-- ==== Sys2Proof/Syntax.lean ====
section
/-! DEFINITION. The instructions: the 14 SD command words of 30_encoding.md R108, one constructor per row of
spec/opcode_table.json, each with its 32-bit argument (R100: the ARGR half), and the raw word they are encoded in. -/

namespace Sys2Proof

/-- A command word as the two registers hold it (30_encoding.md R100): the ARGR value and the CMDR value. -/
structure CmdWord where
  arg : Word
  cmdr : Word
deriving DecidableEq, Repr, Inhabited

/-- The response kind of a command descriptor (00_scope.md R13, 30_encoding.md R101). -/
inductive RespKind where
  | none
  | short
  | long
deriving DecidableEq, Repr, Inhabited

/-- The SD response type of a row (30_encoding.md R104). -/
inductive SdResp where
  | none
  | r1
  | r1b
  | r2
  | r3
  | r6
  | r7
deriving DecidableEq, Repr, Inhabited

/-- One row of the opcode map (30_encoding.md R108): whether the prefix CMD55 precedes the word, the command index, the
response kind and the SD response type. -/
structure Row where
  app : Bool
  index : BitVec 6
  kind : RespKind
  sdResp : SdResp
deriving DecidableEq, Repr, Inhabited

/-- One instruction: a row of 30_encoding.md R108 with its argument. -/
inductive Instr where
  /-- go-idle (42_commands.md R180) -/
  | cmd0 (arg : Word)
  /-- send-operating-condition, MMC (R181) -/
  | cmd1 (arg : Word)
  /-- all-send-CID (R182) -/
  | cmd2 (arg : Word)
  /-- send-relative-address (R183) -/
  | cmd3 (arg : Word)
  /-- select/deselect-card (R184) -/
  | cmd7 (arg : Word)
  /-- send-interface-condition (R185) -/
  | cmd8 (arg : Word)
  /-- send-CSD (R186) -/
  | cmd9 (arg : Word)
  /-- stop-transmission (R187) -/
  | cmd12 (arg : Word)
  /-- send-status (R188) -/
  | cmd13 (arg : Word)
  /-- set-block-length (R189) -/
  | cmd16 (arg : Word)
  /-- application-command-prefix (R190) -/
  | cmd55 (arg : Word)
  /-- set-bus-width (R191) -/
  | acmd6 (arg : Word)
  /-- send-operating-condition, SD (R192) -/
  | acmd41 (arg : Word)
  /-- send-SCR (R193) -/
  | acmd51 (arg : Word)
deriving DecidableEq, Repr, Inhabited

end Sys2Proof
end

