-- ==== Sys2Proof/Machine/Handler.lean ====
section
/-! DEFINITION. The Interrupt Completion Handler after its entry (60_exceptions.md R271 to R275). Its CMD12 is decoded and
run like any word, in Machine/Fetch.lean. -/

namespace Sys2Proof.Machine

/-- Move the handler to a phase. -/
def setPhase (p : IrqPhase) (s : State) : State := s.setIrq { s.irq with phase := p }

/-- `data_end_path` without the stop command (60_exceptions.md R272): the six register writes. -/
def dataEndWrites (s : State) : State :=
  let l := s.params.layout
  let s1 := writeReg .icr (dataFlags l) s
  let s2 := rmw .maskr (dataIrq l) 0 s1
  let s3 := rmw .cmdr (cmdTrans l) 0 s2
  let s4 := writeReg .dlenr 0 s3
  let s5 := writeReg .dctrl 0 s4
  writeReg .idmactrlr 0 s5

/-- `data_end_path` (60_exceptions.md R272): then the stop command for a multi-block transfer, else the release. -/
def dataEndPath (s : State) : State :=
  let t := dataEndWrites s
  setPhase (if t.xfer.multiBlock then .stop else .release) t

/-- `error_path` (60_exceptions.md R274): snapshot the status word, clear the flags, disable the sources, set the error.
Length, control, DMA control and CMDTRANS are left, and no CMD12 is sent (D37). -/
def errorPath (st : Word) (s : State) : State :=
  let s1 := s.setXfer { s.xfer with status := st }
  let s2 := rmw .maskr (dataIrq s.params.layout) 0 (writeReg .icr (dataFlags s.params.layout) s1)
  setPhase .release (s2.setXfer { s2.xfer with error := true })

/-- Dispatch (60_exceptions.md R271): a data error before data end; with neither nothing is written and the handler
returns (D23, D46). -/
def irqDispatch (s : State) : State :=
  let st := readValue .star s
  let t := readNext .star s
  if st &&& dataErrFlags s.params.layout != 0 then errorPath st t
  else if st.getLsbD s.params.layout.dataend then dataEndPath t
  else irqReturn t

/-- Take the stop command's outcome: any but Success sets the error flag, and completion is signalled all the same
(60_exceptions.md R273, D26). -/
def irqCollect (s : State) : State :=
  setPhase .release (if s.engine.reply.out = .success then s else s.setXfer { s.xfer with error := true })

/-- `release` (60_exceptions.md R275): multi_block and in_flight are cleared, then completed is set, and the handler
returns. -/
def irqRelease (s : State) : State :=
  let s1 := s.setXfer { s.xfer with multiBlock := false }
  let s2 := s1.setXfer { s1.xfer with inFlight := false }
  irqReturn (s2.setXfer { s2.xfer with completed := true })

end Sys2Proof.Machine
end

**What to produce:**
Copy every line of the data above in which the string "dataEndWrites" appears.

**Answer section:**
def dataEndWrites (s : State) : State :=
  let t := dataEndWrites s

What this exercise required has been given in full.